| What needs to be done |
Print the first line of the material below and each line after it, exactly as written, ending with the line that contains "t.lanes := by unfold Shuttle.xset; split <;> rfl".

━━━

@[simp] theorem Shuttle.xset_pos (t : Shuttle) (n : Fin 64) (v : Word) : (t.xset n v).pos = t.pos := by unfold Shuttle.xset; split <;> rfl
@[simp] theorem Shuttle.xset_status (t : Shuttle) (n : Fin 64) (v : Word) : (t.xset n v).status = t.status := by unfold Shuttle.xset; split <;> rfl
@[simp] theorem Shuttle.xset_lanes (t : Shuttle) (n : Fin 64) (v : Word) : (t.xset n v).lanes = t.lanes := by unfold Shuttle.xset; split <;> rfl
@[simp] theorem Shuttle.xset_pid (t : Shuttle) (n : Fin 64) (v : Word) : (t.xset n v).pid = t.pid := by unfold Shuttle.xset; split <;> rfl
@[simp] theorem Shuttle.xset_priv (t : Shuttle) (n : Fin 64) (v : Word) : (t.xset n v).priv = t.priv := by unfold Shuttle.xset; split <;> rfl
@[simp] theorem Shuttle.xset_handle (t : Shuttle) (n : Fin 64) (v : Word) : (t.xset n v).handle = t.handle := by unfold Shuttle.xset; split <;> rfl
@[simp] theorem Shuttle.xset_ceil (t : Shuttle) (n : Fin 64) (v : Word) : (t.xset n v).ceil = t.ceil := by unfold Shuttle.xset; split <;> rfl
@[simp] theorem Shuttle.xset_nearLen (t : Shuttle) (n : Fin 64) (v : Word) : (t.xset n v).nearLen = t.nearLen := by unfold Shuttle.xset; split <;> rfl
@[simp] theorem Shuttle.xset_nTiles (t : Shuttle) (n : Fin 64) (v : Word) : (t.xset n v).nTiles = t.nTiles := by unfold Shuttle.xset; split <;> rfl
@[simp] theorem Shuttle.xset_nEnts (t : Shuttle) (n : Fin 64) (v : Word) : (t.xset n v).nEnts = t.nEnts := by unfold Shuttle.xset; split <;> rfl
@[simp] theorem Shuttle.xset_p (t : Shuttle) (n : Fin 64) (v : Word) : (t.xset n v).p = t.p := by unfold Shuttle.xset; split <;> rfl
@[simp] theorem Shuttle.xset_v (t : Shuttle) (n : Fin 64) (v : Word) : (t.xset n v).v = t.v := by unfold Shuttle.xset; split <;> rfl
@[simp] theorem Shuttle.xset_c (t : Shuttle) (n : Fin 64) (v : Word) : (t.xset n v).c = t.c := by unfold Shuttle.xset; split <;> rfl
@[simp] theorem Shuttle.xset_arena (t : Shuttle) (n : Fin 64) (v : Word) : (t.xset n v).arena = t.arena := by unfold Shuttle.xset; split <;> rfl
@[simp] theorem Shuttle.xset_dq (t : Shuttle) (n : Fin 64) (v : Word) : (t.xset n v).dq = t.dq := by unfold Shuttle.xset; split <;> rfl
@[simp] theorem Shuttle.xset_rq (t : Shuttle) (n : Fin 64) (v : Word) : (t.xset n v).rq = t.rq := by unfold Shuttle.xset; split <;> rfl
@[simp] theorem Shuttle.xset_lc (t : Shuttle) (n : Fin 64) (v : Word) : (t.xset n v).lc = t.lc := by unfold Shuttle.xset; split <;> rfl
@[simp] theorem Shuttle.xset_loops (t : Shuttle) (n : Fin 64) (v : Word) : (t.xset n v).loops = t.loops := by unfold Shuttle.xset; split <;> rfl
@[simp] theorem Shuttle.xset_vlen (t : Shuttle) (n : Fin 64) (v : Word) : (t.xset n v).vlen = t.vlen := by unfold Shuttle.xset; split <;> rfl
@[simp] theorem Shuttle.xset_vtype (t : Shuttle) (n : Fin 64) (v : Word) : (t.xset n v).vtype = t.vtype := by unfold Shuttle.xset; split <;> rfl
@[simp] theorem Shuttle.xset_vstart (t : Shuttle) (n : Fin 64) (v : Word) : (t.xset n v).vstart = t.vstart := by unfold Shuttle.xset; split <;> rfl
@[simp] theorem Shuttle.xset_redst (t : Shuttle) (n : Fin 64) (v : Word) : (t.xset n v).redst = t.redst := by unfold Shuttle.xset; split <;> rfl
@[simp] theorem Shuttle.xset_fill (t : Shuttle) (n : Fin 64) (v : Word) : (t.xset n v).fill = t.fill := by unfold Shuttle.xset; split <;> rfl
@[simp] theorem Shuttle.xset_sat (t : Shuttle) (n : Fin 64) (v : Word) : (t.xset n v).sat = t.sat := by unfold Shuttle.xset; split <;> rfl
@[simp] theorem Shuttle.xset_fflags (t : Shuttle) (n : Fin 64) (v : Word) : (t.xset n v).fflags = t.fflags := by unfold Shuttle.xset; split <;> rfl
@[simp] theorem Shuttle.xset_rnd (t : Shuttle) (n : Fin 64) (v : Word) : (t.xset n v).rnd = t.rnd := by unfold Shuttle.xset; split <;> rfl
@[simp] theorem Shuttle.xset_frm (t : Shuttle) (n : Fin 64) (v : Word) : (t.xset n v).frm = t.frm := by unfold Shuttle.xset; split <;> rfl
@[simp] theorem Shuttle.xset_ccur (t : Shuttle) (n : Fin 64) (v : Word) : (t.xset n v).ccur = t.ccur := by unfold Shuttle.xset; split <;> rfl
@[simp] theorem Shuttle.xset_xcur (t : Shuttle) (n : Fin 64) (v : Word) : (t.xset n v).xcur = t.xcur := by unfold Shuttle.xset; split <;> rfl
@[simp] theorem Shuttle.xset_hcsum (t : Shuttle) (n : Fin 64) (v : Word) : (t.xset n v).hcsum = t.hcsum := by unfold Shuttle.xset; split <;> rfl
@[simp] theorem Shuttle.xset_tvec (t : Shuttle) (n : Fin 64) (v : Word) : (t.xset n v).tvec = t.tvec := by unfold Shuttle.xset; split <;> rfl
@[simp] theorem Shuttle.xset_tcause (t : Shuttle) (n : Fin 64) (v : Word) : (t.xset n v).tcause = t.tcause := by unfold Shuttle.xset; split <;> rfl
@[simp] theorem Shuttle.xset_apc (t : Shuttle) (n : Fin 64) (v : Word) : (t.xset n v).apc = t.apc := by unfold Shuttle.xset; split <;> rfl
@[simp] theorem Shuttle.xset_pcHi (t : Shuttle) (n : Fin 64) (v : Word) : (t.xset n v).pcHi = t.pcHi := by unfold Shuttle.xset; split <;> rfl
@[simp] theorem Shuttle.xset_xq (t : Shuttle) (n : Fin 64) (v : Word) : (t.xset n v).xq = t.xq := by unfold Shuttle.xset; split <;> rfl
@[simp] theorem Shuttle.xset_level (t : Shuttle) (n : Fin 64) (v : Word) : (t.xset n v).level = t.level := by unfold Shuttle.xset; split <;> rfl
@[simp] theorem Shuttle.xset_events (t : Shuttle) (n : Fin 64) (v : Word) : (t.xset n v).events = t.events := by unfold Shuttle.xset; split <;> rfl
@[simp] theorem Shuttle.xset_frq (t : Shuttle) (n : Fin 64) (v : Word) : (t.xset n v).frq = t.frq := by unfold Shuttle.xset; split <;> rfl
@[simp] theorem Shuttle.xset_lost (t : Shuttle) (n : Fin 64) (v : Word) : (t.xset n v).lost = t.lost := by unfold Shuttle.xset; split <;> rfl
@[simp] theorem Shuttle.xset_timer (t : Shuttle) (n : Fin 64) (v : Word) : (t.xset n v).timer = t.timer := by unfold Shuttle.xset; split <;> rfl
@[simp] theorem Shuttle.xset_armed (t : Shuttle) (n : Fin 64) (v : Word) : (t.xset n v).armed = t.armed := by unfold Shuttle.xset; split <;> rfl
@[simp] theorem Shuttle.xset_prog (t : Shuttle) (n : Fin 64) (v : Word) : (t.xset n v).prog = t.prog := by unfold Shuttle.xset; split <;> rfl
@[simp] theorem Shuttle.xset_progOk (t : Shuttle) (n : Fin 64) (v : Word) : (t.xset n v).progOk = t.progOk := by unfold Shuttle.xset; split <;> rfl
@[simp] theorem Shuttle.xset_reed (t : Shuttle) (n : Fin 64) (v : Word) : (t.xset n v).reed = t.reed := by unfold Shuttle.xset; split <;> rfl
@[simp] theorem Shuttle.xset_vdirty (t : Shuttle) (n : Fin 64) (v : Word) : (t.xset n v).vdirty = t.vdirty := by unfold Shuttle.xset; split <;> rfl
@[simp] theorem Shuttle.xset_vpoison (t : Shuttle) (n : Fin 64) (v : Word) : (t.xset n v).vpoison = t.vpoison := by unfold Shuttle.xset; split <;> rfl
@[simp] theorem Shuttle.xset_ppois (t : Shuttle) (n : Fin 64) (v : Word) : (t.xset n v).ppois = t.ppois := by unfold Shuttle.xset; split <;> rfl
@[simp] theorem Shuttle.xset_rqPois (t : Shuttle) (n : Fin 64) (v : Word) : (t.xset n v).rqPois = t.rqPois := by unfold Shuttle.xset; split <;> rfl
@[simp] theorem Shuttle.xset_spois (t : Shuttle) (n : Fin 64) (v : Word) : (t.xset n v).spois = t.spois := by unfold Shuttle.xset; split <;> rfl
@[simp] theorem Shuttle.xset_flight (t : Shuttle) (n : Fin 64) (v : Word) : (t.xset n v).flight = t.flight := by unfold Shuttle.xset; split <;> rfl
@[simp] theorem Shuttle.xset_lastIssue (t : Shuttle) (n : Fin 64) (v : Word) : (t.xset n v).lastIssue = t.lastIssue := by unfold Shuttle.xset; split <;> rfl
@[simp] theorem Shuttle.xset_issueFrom (t : Shuttle) (n : Fin 64) (v : Word) : (t.xset n v).issueFrom = t.issueFrom := by unfold Shuttle.xset; split <;> rfl
@[simp] theorem Shuttle.xset_units (t : Shuttle) (n : Fin 64) (v : Word) : (t.xset n v).units = t.units := by unfold Shuttle.xset; split <;> rfl
@[simp] theorem Shuttle.xset_pre (t : Shuttle) (n : Fin 64) (v : Word) : (t.xset n v).pre = t.pre := by unfold Shuttle.xset; split <;> rfl
@[simp] theorem Shuttle.xset_preNos (t : Shuttle) (n : Fin 64) (v : Word) : (t.xset n v).preNos = t.preNos := by unfold Shuttle.xset; split <;> rfl
@[simp] theorem Shuttle.xset_saveDue (t : Shuttle) (n : Fin 64) (v : Word) : (t.xset n v).saveDue = t.saveDue := by unfold Shuttle.xset; split <;> rfl
@[simp] theorem Shuttle.xset_budgetDue (t : Shuttle) (n : Fin 64) (v : Word) : (t.xset n v).budgetDue = t.budgetDue := by unfold Shuttle.xset; split <;> rfl
@[simp] theorem Shuttle.xset_due (t : Shuttle) (n : Fin 64) (v : Word) : (t.xset n v).due = t.due := by unfold Shuttle.xset; split <;> rfl
@[simp] theorem Shuttle.xset_endDue (t : Shuttle) (n : Fin 64) (v : Word) : (t.xset n v).endDue = t.endDue := by unfold Shuttle.xset; split <;> rfl
@[simp] theorem Shuttle.xset_endSaved (t : Shuttle) (n : Fin 64) (v : Word) : (t.xset n v).endSaved = t.endSaved := by unfold Shuttle.xset; split <;> rfl
@[simp] theorem Shuttle.xset_xProg (t : Shuttle) (n : Fin 64) (v : Word) : (t.xset n v).xProg = t.xProg := by unfold Shuttle.xset; split <;> rfl
@[simp] theorem Shuttle.xset_xLocs (t : Shuttle) (n : Fin 64) (v : Word) : (t.xset n v).xLocs = t.xLocs := by unfold Shuttle.xset; split <;> rfl
@[simp] theorem Shuttle.xset_xIss (t : Shuttle) (n : Fin 64) (v : Word) : (t.xset n v).xIss = t.xIss := by unfold Shuttle.xset; split <;> rfl
@[simp] theorem Shuttle.xset_reach (t : Shuttle) (n : Fin 64) (v : Word) : (t.xset n v).reach = t.reach := by unfold Shuttle.xset; split <;> rfl
@[simp] theorem Shuttle.xset_cprog (t : Shuttle) (n : Fin 64) (v : Word) : (t.xset n v).cprog = t.cprog := by unfold Shuttle.xset; split <;> rfl
@[simp] theorem Shuttle.xset_halting (t : Shuttle) (n : Fin 64) (v : Word) : (t.xset n v).halting = t.halting := by unfold Shuttle.xset; split <;> rfl
@[simp] theorem Shuttle.xset_aWait (t : Shuttle) (n : Fin 64) (v : Word) : (t.xset n v).aWait = t.aWait := by unfold Shuttle.xset; split <;> rfl
@[simp] theorem Shuttle.xset_xWait (t : Shuttle) (n : Fin 64) (v : Word) : (t.xset n v).xWait = t.xWait := by unfold Shuttle.xset; split <;> rfl
@[simp] theorem Shuttle.xset_nA (t : Shuttle) (n : Fin 64) (v : Word) : (t.xset n v).nA = t.nA := by unfold Shuttle.xset; split <;> rfl
@[simp] theorem Shuttle.xset_nX (t : Shuttle) (n : Fin 64) (v : Word) : (t.xset n v).nX = t.nX := by unfold Shuttle.xset; split <;> rfl
@[simp] theorem Shuttle.xset_nWait (t : Shuttle) (n : Fin 64) (v : Word) : (t.xset n v).nWait = t.nWait := by unfold Shuttle.xset; split <;> rfl
@[simp] theorem Shuttle.xset_nD (t : Shuttle) (n : Fin 64) (v : Word) : (t.xset n v).nD = t.nD := by unfold Shuttle.xset; split <;> rfl
@[simp] theorem Shuttle.xset_parked (t : Shuttle) (n : Fin 64) (v : Word) : (t.xset n v).parked = t.parked := by unfold Shuttle.xset; split <;> rfl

━━━

| Output of the task |
@[simp] theorem Shuttle.xset_pos (t : Shuttle) (n : Fin 64) (v : Word) : (t.xset n v).pos = t.pos := by unfold Shuttle.xset; split <;> rfl
@[simp] theorem Shuttle.xset_status (t : Shuttle) (n : Fin 64) (v : Word) : (t.xset n v).status = t.status := by unfold Shuttle.xset; split <;> rfl
@[simp] theorem Shuttle.xset_lanes (t : Shuttle) (n : Fin 64) (v : Word) : (t.xset n v).lanes = t.lanes := by unfold Shuttle.xset; split <;> rfl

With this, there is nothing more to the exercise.